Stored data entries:
/-- Opcode FF (30_encoding.md R124, R126): the far forms 3 and 5 take a memory operand only. -/
def decodeFF (op : Byte) (bs : List Byte) : Decoded :=
  withModRm op bs fun m =>
    match m.reg.toNat with
    | 3 => if m.mod = 3 then none else some (onMem op fun o => plain (.callMp o))
    | 5 => if m.mod = 3 then none else some (onMem op fun o => plain (.jmpMp o))
    | _ => groupFF m.reg

/-- Opcode 8C, MOV Ew,Sw (30_encoding.md R125): reg = 100 to 111 are unknown. -/
def decode8C (op : Byte) (bs : List Byte) : Decoded :=
  withModRm op bs fun m =>
    if m.reg.toNat < 4 then some fun e => plain (.movEwSw (rm16 e) (Seg.ofCode m.reg)) else none

/-- Opcodes D8 to DF, ESC (30_encoding.md R120, R141). -/
def decodeEsc (op : Byte) (bs : List Byte) : Decoded :=
  withModRm op bs fun m => some fun e => plain (.esc (field3 op 0) m.reg (rm16 e))

/-- Opcodes 00 to 3F (30_encoding.md R117). -/
def decode00 (op : Byte) (bs : List Byte) : Decoded :=
  match op.toNat with
  | 0x00 => ebGb .addEbGb op bs
  | 0x01 => ewGw .addEwGw op bs
  | 0x02 => gbEb .addGbEb op bs
  | 0x03 => gwEw .addGwEw op bs
  | 0x04 => imm8 .addAlIb bs
  | 0x05 => imm16 .addAxIw bs
  | 0x06 => plain .pushEs bs
  | 0x07 => plain .popEs bs
  | 0x08 => ebGb .orEbGb op bs
  | 0x09 => ewGw .orEwGw op bs
  | 0x0A => gbEb .orGbEb op bs
  | 0x0B => gwEw .orGwEw op bs
  | 0x0C => imm8 .orAlIb bs
  | 0x0D => imm16 .orAxIw bs
  | 0x0E => plain .pushCs bs
  | 0x10 => ebGb .adcEbGb op bs
  | 0x11 => ewGw .adcEwGw op bs
  | 0x12 => gbEb .adcGbEb op bs
  | 0x13 => gwEw .adcGwEw op bs
  | 0x14 => imm8 .adcAlIb bs
  | 0x15 => imm16 .adcAxIw bs
  | 0x16 => plain .pushSs bs
  | 0x17 => plain .popSs bs
  | 0x18 => ebGb .sbbEbGb op bs
  | 0x19 => ewGw .sbbEwGw op bs
  | 0x1A => gbEb .sbbGbEb op bs
  | 0x1B => gwEw .sbbGwEw op bs
  | 0x1C => imm8 .sbbAlIb bs
  | 0x1D => imm16 .sbbAxIw bs
  | 0x1E => plain .pushDs bs
  | 0x1F => plain .popDs bs
  | 0x20 => ebGb .andEbGb op bs
  | 0x21 => ewGw .andEwGw op bs
  | 0x22 => gbEb .andGbEb op bs
  | 0x23 => gwEw .andGwEw op bs
  | 0x24 => imm8 .andAlIb bs
  | 0x25 => imm16 .andAxIw bs
  | 0x26 => plain .segEs bs
  | 0x27 => plain .daa bs
  | 0x28 => ebGb .subEbGb op bs
  | 0x29 => ewGw .subEwGw op bs
  | 0x2A => gbEb .subGbEb op bs
  | 0x2B => gwEw .subGwEw op bs
  | 0x2C => imm8 .subAlIb bs
  | 0x2D => imm16 .subAxIw bs
  | 0x2E => plain .segCs bs
  | 0x2F => plain .das bs
  | 0x30 => ebGb .xorEbGb op bs
  | 0x31 => ewGw .xorEwGw op bs
  | 0x32 => gbEb .xorGbEb op bs
  | 0x33 => gwEw .xorGwEw op bs
  | 0x34 => imm8 .xorAlIb bs
  | 0x35 => imm16 .xorAxIw bs
  | 0x36 => plain .segSs bs
  | 0x37 => plain .aaa bs
  | 0x38 => ebGb .cmpEbGb op bs
  | 0x39 => ewGw .cmpEwGw op bs
  | 0x3A => gbEb .cmpGbEb op bs
  | 0x3B => gwEw .cmpGwEw op bs
  | 0x3C => imm8 .cmpAlIb bs
  | 0x3D => imm16 .cmpAxIw bs
  | 0x3E => plain .segDs bs
  | 0x3F => plain .aas bs
  | _ => .unknown op

/-- Opcodes 40 to 6F (30_encoding.md R118): the register is bits 2..0. -/
def decode40 (op : Byte) (bs : List Byte) : Decoded :=
  match op.toNat / 8 with
  | 8 => plain (.incR16 (Reg16.ofCode (field3 op 0))) bs
  | 9 => plain (.decR16 (Reg16.ofCode (field3 op 0))) bs
  | 10 => plain (.pushR16 (Reg16.ofCode (field3 op 0))) bs
  | 11 => plain (.popR16 (Reg16.ofCode (field3 op 0))) bs
  | _ => .unknown op

/-- Opcodes 70 to 8F (30_encoding.md R118, R119). -/
def decode70 (op : Byte) (bs : List Byte) : Decoded :=
  match op.toNat with
  | 0x70 => imm8 .joJb bs
  | 0x71 => imm8 .jnoJb bs
  | 0x72 => imm8 .jbJb bs
  | 0x73 => imm8 .jaeJb bs
  | 0x74 => imm8 .jeJb bs
  | 0x75 => imm8 .jneJb bs
  | 0x76 => imm8 .jbeJb bs
  | 0x77 => imm8 .jaJb bs
  | 0x78 => imm8 .jsJb bs
  | 0x79 => imm8 .jnsJb bs
  | 0x7A => imm8 .jpJb bs
  | 0x7B => imm8 .jnpJb bs
  | 0x7C => imm8 .jlJb bs
  | 0x7D => imm8 .jgeJb bs
  | 0x7E => imm8 .jleJb bs
  | 0x7F => imm8 .jgJb bs
  | 0x80 => group group80 op bs
  | 0x81 => group group81 op bs
  | 0x82 => group group82 op bs
  | 0x83 => group group83 op bs
  | 0x84 => ebGb .testEbGb op bs
  | 0x85 => ewGw .testEwGw op bs
  | 0x86 => ebGb .xchgEbGb op bs
  | 0x87 => ewGw .xchgEwGw op bs
  | 0x88 => ebGb .movEbGb op bs
  | 0x89 => ewGw .movEwGw op bs
  | 0x8A => gbEb .movGbEb op bs
  | 0x8B => gwEw .movGwEw op bs
  | 0x8C => decode8C op bs
  | 0x8D => gwM .leaGwM op bs
  | 0x8E => group group8E op bs
  | 0x8F => group group8F op bs
  | _ => .unknown op

/-- Opcodes 90 and 98 to AF (30_encoding.md R119). -/
def decode90 (op : Byte) (bs : List Byte) : Decoded :=
  match op.toNat with
  | 0x90 => plain .nop bs
  | 0x98 => plain .cbw bs
  | 0x99 => plain .cwd bs
  | 0x9A => far .callAp bs
  | 0x9B => plain .wait bs
  | 0x9C => plain .pushf bs
  | 0x9D => plain .popf bs
  | 0x9E => plain .sahf bs
  | 0x9F => plain .lahf bs
  | 0xA0 => imm16 .movAlOb bs
  | 0xA1 => imm16 .movAxOw bs
  | 0xA2 => imm16 .movObAl bs
  | 0xA3 => imm16 .movOwAx bs
  | 0xA4 => plain .movsb bs
  | 0xA5 => plain .movsw bs
  | 0xA6 => plain .cmpsb bs
  | 0xA7 => plain .cmpsw bs
  | 0xA8 => imm8 .testAlIb bs
  | 0xA9 => imm16 .testAxIw bs
  | 0xAA => plain .stosb bs
  | 0xAB => plain .stosw bs
  | 0xAC => plain .lodsb bs
  | 0xAD => plain .lodsw bs
  | 0xAE => plain .scasb bs
  | 0xAF => plain .scasw bs
  | _ => .unknown op

/-- Opcodes 91 to 97 and B0 to BF (30_encoding.md R119): the register is bits 2..0. -/
def decodeReg (op : Byte) (bs : List Byte) : Decoded :=
  match op.toNat / 8 with
  | 18 => plain (.xchgAxR16 (Reg16.ofCode (field3 op 0))) bs
  | 22 => imm8 (.movR8Ib (Reg8.ofCode (field3 op 0))) bs
  | 23 => imm16 (.movR16Iw (Reg16.ofCode (field3 op 0))) bs
  | _ => .unknown op

/-- Opcodes C0 to D7 (30_encoding.md R120). -/
def decodeC0 (op : Byte) (bs : List Byte) : Decoded :=
  match op.toNat with
  | 0xC2 => imm16 .retIw bs
  | 0xC3 => plain .ret bs
  | 0xC4 => gwM .lesGwMp op bs
  | 0xC5 => gwM .ldsGwMp op bs
  | 0xC6 => group groupC6 op bs
  | 0xC7 => group groupC7 op bs
  | 0xCA => imm16 .retfIw bs
  | 0xCB => plain .retf bs
  | 0xCC => plain .int3 bs
  | 0xCD => imm8 .intIb bs
  | 0xCE => plain .into bs
  | 0xCF => plain .iret bs
  | 0xD0 => group groupD0 op bs
  | 0xD1 => group groupD1 op bs
  | 0xD2 => group groupD2 op bs
  | 0xD3 => group groupD3 op bs
  | 0xD4 => imm8 .aamIb bs
  | 0xD5 => imm8 .aadIb bs
  | 0xD7 => plain .xlat bs
  | _ => .unknown op

/-- Opcodes E0 to FF (30_encoding.md R120). -/
def decodeE0 (op : Byte) (bs : List Byte) : Decoded :=
  match op.toNat with
  | 0xE0 => imm8 .loopneJb bs
  | 0xE1 => imm8 .loopeJb bs
  | 0xE2 => imm8 .loopJb bs
  | 0xE3 => imm8 .jcxzJb bs
  | 0xE4 => imm8 .inAlIb bs
  | 0xE5 => imm8 .inAxIb bs
  | 0xE6 => imm8 .outIbAl bs
  | 0xE7 => imm8 .outIbAx bs
  | 0xE8 => imm16 .callJw bs
  | 0xE9 => imm16 .jmpJw bs
  | 0xEA => far .jmpAp bs
  | 0xEB => imm8 .jmpJb bs
  | 0xEC => plain .inAlDx bs
  | 0xED => plain .inAxDx bs
  | 0xEE => plain .outDxAl bs
  | 0xEF => plain .outDxAx bs
  | 0xF0 => plain .lock bs
  | 0xF2 => plain .repne bs
  | 0xF3 => plain .repe bs
  | 0xF4 => plain .hlt bs
  | 0xF5 => plain .cmc bs
  | 0xF6 => group groupF6 op bs
  | 0xF7 => group groupF7 op bs
  | 0xF8 => plain .clc bs
  | 0xF9 => plain .stc bs
  | 0xFA => plain .cli bs
  | 0xFB => plain .sti bs
  | 0xFC => plain .cld bs
  | 0xFD => plain .std bs
  | 0xFE => group groupFE op bs
  | 0xFF => decodeFF op bs
  | _ => .unknown op

/-- Decodes the row whose opcode is `op` from the bytes after it (30_encoding.md R117 to R126). -/
def decodeOpcode (op : Byte) (bs : List Byte) : Decoded :=
  if op.toNat < 0x40 then decode00 op bs
  else if op.toNat < 0x70 then decode40 op bs
  else if op.toNat < 0x90 then decode70 op bs
  else if op.toNat = 0x90 then decode90 op bs
  else if op.toNat < 0x98 then decodeReg op bs
  else if op.toNat < 0xB0 then decode90 op bs
  else if op.toNat < 0xC0 then decodeReg op bs
  else if op.toNat < 0xD8 then decodeC0 op bs
  else if op.toNat < 0xE0 then decodeEsc op bs
  else decodeE0 op bs

/-- Decodes one row from the front of a list of bytes (30_encoding.md R103). -/
def decode : List Byte → Decoded
  | [] => .truncated
  | op :: bs => decodeOpcode op bs

/-- The prefix rows (30_encoding.md R104). -/
def Instr.isPrefix : Instr → Bool
  | .segEs | .segCs | .segSs | .segDs | .lock | .repne | .repe => true
  | _ => false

_Work request_. Please return every line from the one that contains "def Instr.isPrefix : Instr → Bool" through the end of the entries, exactly, leaving out all others.

_Result_.
def Instr.isPrefix : Instr → Bool
  | .segEs | .segCs | .segSs | .segDs | .lock | .repne | .repe => true
  | _ => false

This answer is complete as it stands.